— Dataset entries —
..........

theorem test_wordsSync : decodesTo [
    (w0 0x1 2 9 0 0x32 2, [w1 0 0 0x0 0x0 0 0 0 0 0, 0], .gjoin 9 2),
    (w0 0x2 0 9 0 0x32 2, [w1 0 0 0x0 0x0 0 0 0 0 0, 0], .gleave 9),
    (w0 0x3 3 9 0 0x32 2, [w1 0 0 0x0 0x0 0 0 0 0 0, 0], .barinit 9 3),
    (w0 0x4 0 9 0 0x32 2, [w1 0 0 0x0 0x0 0 0 0 0 0, 0], .bararr 9),
    (w0 0x5 0 9 0 0x32 2, [w1 0 0 0x0 0x0 0 0 0 0 0, 0], .barwait 9),
    (w0 0x1 7 8 6 0x33 2, [w1 0 0 0x0 0x0 0 0 0 0 0, 0], .qinit 6 8 7),
    (w0 0x2 0 8 0 0x33 2, [w1 0 0 0x0 0x0 0 0 0 0 0, 0], .qarr 8 .none),
    (w0 0x2 28 8 0 0x33 2, [w1 1 0 0xa 0x0 0 0 0 0 0, 0], .qarr 8 (.vec .f32 28)),
    (w0 0x3 0 8 1 0x33 2, [w1 0 0 0x0 0x0 0 0 0 0 0, 0], .qwait 1 8),
    (w0 0x4 0 8 1 0x33 2, [w1 0 0 0x0 0x0 0 0 0 0 0, 0], .qstat 1 8),
    (w0 0x5 0 8 1 0x33 2, [w1 0 0 0x0 0x0 0 0 0 0 0, 0], .qrec 1 8)] := by decide +kernel

theorem test_wordsGarnet : decodesTo [
    (w0 0x1 7 8 0 0x34 2, [w1 1 0 0x0 0x0 1 1 0 3 2, 0], .evcfg true true false 1 8 7 2 3),
    (w0 0x2 2 8 0 0x34 2, [w1 0 0 0x0 0x0 0 0 0 0 5, 0], .evset 8 2 (.reg 5)),
    (w0 0x2 2 8 0 0x34 2, [w1 8 0 0x0 0x0 0 0 0 0 0, 0xFFFFFFFD], .evset 8 2 (.imm 0xFFFFFFFD)),
    (w0 0x2 2 8 0 0x34 3, [w1 8 0 0x0 0x0 0 0 0 0 0, 0, 1, 2], .evset 8 2 (.lit 0x0000000200000001)),
    (w0 0x3 2 8 0 0x34 2, [w1 0 0 0x0 0x0 0 0 0 0 5, 0], .evadd 8 2 (.reg 5)),
    (w0 0x3 2 8 0 0x34 2, [w1 8 0 0x0 0x0 0 0 0 0 0, 0xFFFFFFFD], .evadd 8 2 (.imm 0xFFFFFFFD)),
    (w0 0x3 2 8 0 0x34 3, [w1 8 0 0x0 0x0 0 0 0 0 0, 0, 1, 2], .evadd 8 2 (.lit 0x0000000200000001)),
    (w0 0x4 2 8 4 0x34 2, [w1 0 0 0x0 0x0 0 0 0 0 0, 0], .evget 4 8 2),
    (w0 0x5 0 8 4 0x34 2, [w1 0 0 0x0 0x0 0 0 0 0 0, 0], .evsum 4 8),
    (w0 0x1 0 8 3 0x35 2, [w1 1 0 0x0 0x0 0 0 0 24 4, 0], .evnext true false false 0 3 8 4 24),
    (w0 0x2 2 8 9 0x35 2, [w1 0 0 0x0 0x0 0 0 0 6 5, 0], .evsched 9 8 2 5 6),
    (w0 0x3 0 8 4 0x35 2, [w1 0 0 0x0 0x0 0 0 0 0 0, 0], .evclkClock 4 8),
    (w0 0x3 0 8 4 0x35 2, [w1 1 0 0x0 0x0 0 0 0 0 0, 0], .evclkCount 4 8),
    (w0 0x4 0 8 4 0x35 2, [w1 0 0 0x0 0x0 0 0 0 0 0, 0], .evhorBound 4 8),
    (w0 0x4 0 8 4 0x35 2, [w1 1 0 0x0 0x0 0 0 0 0 0, 0], .evhorCommit 4 8),
    (w0 0x4 0 8 4 0x35 2, [w1 2 0 0x0 0x0 0 0 0 0 0, 0], .evhorStatus 4 8),
    (w0 0x5 5 8 0 0x35 2, [w1 2 0 0x0 0x0 0 0 0 0 9, 0], .evlook 8 5 9 2)] := by decide +kernel

/-! ### Ill-formed terms: one for each check of WellFormed -/

/-- Register classes, tags, scopes and the single limits: none of these is an instruction that the encoding admits. -/
theorem test_illFormed : ∀ i ∈ [
    Instr.add 25 0 0, .add 0 25 0, .add 0 0 31, .ld 0 16 0, .stIndexed .i64 false 0 1 2 16 0, .vadd .i32 false 0 28 0 0,
    .vadd .i32 true 0 1 2 25, .vadd .f32 false 0 1 2 3, .vand .f32 false 0 1 2 3, .vfadd 0 .i32 false 0 1 2 3,
    .vcmpeq .i8 false 0 1 2 3, .vmov .empty 0 1 2, .vperm .i8 0 1 2 3, .vcvt .bits 0 0 1 2 0 false, .ldX .bf16 false 0 1 2 (.imm 0),
    .amoadd .f32 false false 0 1 2 3 (.imm 0), .amomin .n32 false false 0 1 2 3 (.imm 0), .amominn .i32 false false 0 1 2 3 (.imm 0),
    .amofadd .i32 false false 0 1 2 3 (.imm 0), .tclaim .i16 0 0 0, .tcvt .bits 0 0 1 0 0, .ldX .i64 true 6 1 2 (.imm 0),
    .ldX .i64 false 1 1 2 (.imm 0), .fence false false 0, .fence true true 7, .fcvt 1 false 1 2, .call 0 0x1000, .callr 0 1,
    .vredsum 1 .i32 0 1 2, .vext .f32 1 2 32, .vcmpeq .i32 false 0 0 1 2, .mand 0 1 2, .vgath .i32 false 0 0 3 1 3 (.imm 0) 0,
    .hmov 4 4, .hdup 4 4, .hsend 1 11 0 0, .kset 1 (.reg 25), .tld .bits true false 0 1 2 3 0, .tmma 1 1 2, .tmma 1 2 1,
    .tsplit false 1 2 1 3, .trejoin 1 2 2, .cunseal false false 0 true 1 16 2 3 4, .spawn 1 2 0 3 4 (.imm 0) 5 false,
    .spawn 1 2 13 3 4 (.imm 0) 4 false, .spawn 1 2 3 4 5 (.imm 0) 0 false, .spawn 1 2 0 24 5 (.imm 0) 0 true,
    .rfork 1 2 0 3 4 (.imm 0) 3, .csend .empty false 0 1 2 0, .qarr 1 (.vec .f64 2), .evset 1 2 (.reg 25), .commit,
    .taskDispatch 0], i.wf = false := by decide +kernel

..........

Take the entries above and copy them out exactly.

— SOLUTION BELOW —
theorem test_wordsSync : decodesTo [
    (w0 0x1 2 9 0 0x32 2, [w1 0 0 0x0 0x0 0 0 0 0 0, 0], .gjoin 9 2),
    (w0 0x2 0 9 0 0x32 2, [w1 0 0 0x0 0x0 0 0 0 0 0, 0], .gleave 9),
    (w0 0x3 3 9 0 0x32 2, [w1 0 0 0x0 0x0 0 0 0 0 0, 0], .barinit 9 3),
    (w0 0x4 0 9 0 0x32 2, [w1 0 0 0x0 0x0 0 0 0 0 0, 0], .bararr 9),
    (w0 0x5 0 9 0 0x32 2, [w1 0 0 0x0 0x0 0 0 0 0 0, 0], .barwait 9),
    (w0 0x1 7 8 6 0x33 2, [w1 0 0 0x0 0x0 0 0 0 0 0, 0], .qinit 6 8 7),
    (w0 0x2 0 8 0 0x33 2, [w1 0 0 0x0 0x0 0 0 0 0 0, 0], .qarr 8 .none),
    (w0 0x2 28 8 0 0x33 2, [w1 1 0 0xa 0x0 0 0 0 0 0, 0], .qarr 8 (.vec .f32 28)),
    (w0 0x3 0 8 1 0x33 2, [w1 0 0 0x0 0x0 0 0 0 0 0, 0], .qwait 1 8),
    (w0 0x4 0 8 1 0x33 2, [w1 0 0 0x0 0x0 0 0 0 0 0, 0], .qstat 1 8),
    (w0 0x5 0 8 1 0x33 2, [w1 0 0 0x0 0x0 0 0 0 0 0, 0], .qrec 1 8)] := by decide +kernel

theorem test_wordsGarnet : decodesTo [
    (w0 0x1 7 8 0 0x34 2, [w1 1 0 0x0 0x0 1 1 0 3 2, 0], .evcfg true true false 1 8 7 2 3),
    (w0 0x2 2 8 0 0x34 2, [w1 0 0 0x0 0x0 0 0 0 0 5, 0], .evset 8 2 (.reg 5)),
    (w0 0x2 2 8 0 0x34 2, [w1 8 0 0x0 0x0 0 0 0 0 0, 0xFFFFFFFD], .evset 8 2 (.imm 0xFFFFFFFD)),
    (w0 0x2 2 8 0 0x34 3, [w1 8 0 0x0 0x0 0 0 0 0 0, 0, 1, 2], .evset 8 2 (.lit 0x0000000200000001)),
    (w0 0x3 2 8 0 0x34 2, [w1 0 0 0x0 0x0 0 0 0 0 5, 0], .evadd 8 2 (.reg 5)),
    (w0 0x3 2 8 0 0x34 2, [w1 8 0 0x0 0x0 0 0 0 0 0, 0xFFFFFFFD], .evadd 8 2 (.imm 0xFFFFFFFD)),
    (w0 0x3 2 8 0 0x34 3, [w1 8 0 0x0 0x0 0 0 0 0 0, 0, 1, 2], .evadd 8 2 (.lit 0x0000000200000001)),
    (w0 0x4 2 8 4 0x34 2, [w1 0 0 0x0 0x0 0 0 0 0 0, 0], .evget 4 8 2),
    (w0 0x5 0 8 4 0x34 2, [w1 0 0 0x0 0x0 0 0 0 0 0, 0], .evsum 4 8),
    (w0 0x1 0 8 3 0x35 2, [w1 1 0 0x0 0x0 0 0 0 24 4, 0], .evnext true false false 0 3 8 4 24),
    (w0 0x2 2 8 9 0x35 2, [w1 0 0 0x0 0x0 0 0 0 6 5, 0], .evsched 9 8 2 5 6),
    (w0 0x3 0 8 4 0x35 2, [w1 0 0 0x0 0x0 0 0 0 0 0, 0], .evclkClock 4 8),
    (w0 0x3 0 8 4 0x35 2, [w1 1 0 0x0 0x0 0 0 0 0 0, 0], .evclkCount 4 8),
    (w0 0x4 0 8 4 0x35 2, [w1 0 0 0x0 0x0 0 0 0 0 0, 0], .evhorBound 4 8),
    (w0 0x4 0 8 4 0x35 2, [w1 1 0 0x0 0x0 0 0 0 0 0, 0], .evhorCommit 4 8),
    (w0 0x4 0 8 4 0x35 2, [w1 2 0 0x0 0x0 0 0 0 0 0, 0], .evhorStatus 4 8),
    (w0 0x5 5 8 0 0x35 2, [w1 2 0 0x0 0x0 0 0 0 0 9, 0], .evlook 8 5 9 2)] := by decide +kernel

/-! ### Ill-formed terms: one for each check of WellFormed -/

/-- Register classes, tags, scopes and the single limits: none of these is an instruction that the encoding admits. -/
theorem test_illFormed : ∀ i ∈ [
    Instr.add 25 0 0, .add 0 25 0, .add 0 0 31, .ld 0 16 0, .stIndexed .i64 false 0 1 2 16 0, .vadd .i32 false 0 28 0 0,
    .vadd .i32 true 0 1 2 25, .vadd .f32 false 0 1 2 3, .vand .f32 false 0 1 2 3, .vfadd 0 .i32 false 0 1 2 3,
    .vcmpeq .i8 false 0 1 2 3, .vmov .empty 0 1 2, .vperm .i8 0 1 2 3, .vcvt .bits 0 0 1 2 0 false, .ldX .bf16 false 0 1 2 (.imm 0),
    .amoadd .f32 false false 0 1 2 3 (.imm 0), .amomin .n32 false false 0 1 2 3 (.imm 0), .amominn .i32 false false 0 1 2 3 (.imm 0),
    .amofadd .i32 false false 0 1 2 3 (.imm 0), .tclaim .i16 0 0 0, .tcvt .bits 0 0 1 0 0, .ldX .i64 true 6 1 2 (.imm 0),
    .ldX .i64 false 1 1 2 (.imm 0), .fence false false 0, .fence true true 7, .fcvt 1 false 1 2, .call 0 0x1000, .callr 0 1,
    .vredsum 1 .i32 0 1 2, .vext .f32 1 2 32, .vcmpeq .i32 false 0 0 1 2, .mand 0 1 2, .vgath .i32 false 0 0 3 1 3 (.imm 0) 0,
    .hmov 4 4, .hdup 4 4, .hsend 1 11 0 0, .kset 1 (.reg 25), .tld .bits true false 0 1 2 3 0, .tmma 1 1 2, .tmma 1 2 1,
    .tsplit false 1 2 1 3, .trejoin 1 2 2, .cunseal false false 0 true 1 16 2 3 4, .spawn 1 2 0 3 4 (.imm 0) 5 false,
    .spawn 1 2 13 3 4 (.imm 0) 4 false, .spawn 1 2 3 4 5 (.imm 0) 0 false, .spawn 1 2 0 24 5 (.imm 0) 0 true,
    .rfork 1 2 0 3 4 (.imm 0) 3, .csend .empty false 0 1 2 0, .qarr 1 (.vec .f64 2), .evset 1 2 (.reg 25), .commit,
    .taskDispatch 0], i.wf = false := by decide +kernel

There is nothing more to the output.